• _Required work_:
Your answer should hold all lines of the entries that include the word "only".

• _Source material_:
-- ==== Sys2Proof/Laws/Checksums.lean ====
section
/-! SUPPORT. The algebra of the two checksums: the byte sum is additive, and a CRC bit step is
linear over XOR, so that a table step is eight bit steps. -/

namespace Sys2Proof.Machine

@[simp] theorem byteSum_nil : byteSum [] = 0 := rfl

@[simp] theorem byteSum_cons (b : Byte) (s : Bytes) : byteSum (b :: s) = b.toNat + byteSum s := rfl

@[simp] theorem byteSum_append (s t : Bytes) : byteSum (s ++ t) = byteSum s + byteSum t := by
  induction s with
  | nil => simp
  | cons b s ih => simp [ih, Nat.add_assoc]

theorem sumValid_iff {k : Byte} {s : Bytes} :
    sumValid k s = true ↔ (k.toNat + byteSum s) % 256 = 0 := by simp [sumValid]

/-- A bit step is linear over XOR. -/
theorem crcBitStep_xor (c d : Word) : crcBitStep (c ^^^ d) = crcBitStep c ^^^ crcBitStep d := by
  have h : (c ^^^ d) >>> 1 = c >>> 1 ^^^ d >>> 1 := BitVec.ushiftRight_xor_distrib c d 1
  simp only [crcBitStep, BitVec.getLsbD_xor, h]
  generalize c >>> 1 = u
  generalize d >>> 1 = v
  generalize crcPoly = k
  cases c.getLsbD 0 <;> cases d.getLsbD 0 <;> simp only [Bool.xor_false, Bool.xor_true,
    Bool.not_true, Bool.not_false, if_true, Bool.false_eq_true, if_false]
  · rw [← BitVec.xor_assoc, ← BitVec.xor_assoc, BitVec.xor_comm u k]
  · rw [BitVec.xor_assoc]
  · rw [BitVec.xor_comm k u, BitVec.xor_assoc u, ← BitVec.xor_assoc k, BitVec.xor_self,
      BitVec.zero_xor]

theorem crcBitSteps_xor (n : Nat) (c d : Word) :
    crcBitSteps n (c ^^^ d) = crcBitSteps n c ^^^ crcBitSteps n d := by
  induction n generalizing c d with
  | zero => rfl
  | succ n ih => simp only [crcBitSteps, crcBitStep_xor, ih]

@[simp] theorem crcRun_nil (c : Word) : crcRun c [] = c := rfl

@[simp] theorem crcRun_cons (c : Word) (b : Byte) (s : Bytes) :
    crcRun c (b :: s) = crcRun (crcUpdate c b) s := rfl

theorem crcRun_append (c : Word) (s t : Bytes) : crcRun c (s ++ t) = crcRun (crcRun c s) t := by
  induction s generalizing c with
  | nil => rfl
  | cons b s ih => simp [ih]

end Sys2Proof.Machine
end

• _Result for this exercise_:
  simp only [crcBitStep, BitVec.getLsbD_xor, h]
  cases c.getLsbD 0 <;> cases d.getLsbD 0 <;> simp only [Bool.xor_false, Bool.xor_true,
  | succ n ih => simp only [crcBitSteps, crcBitStep_xor, ih]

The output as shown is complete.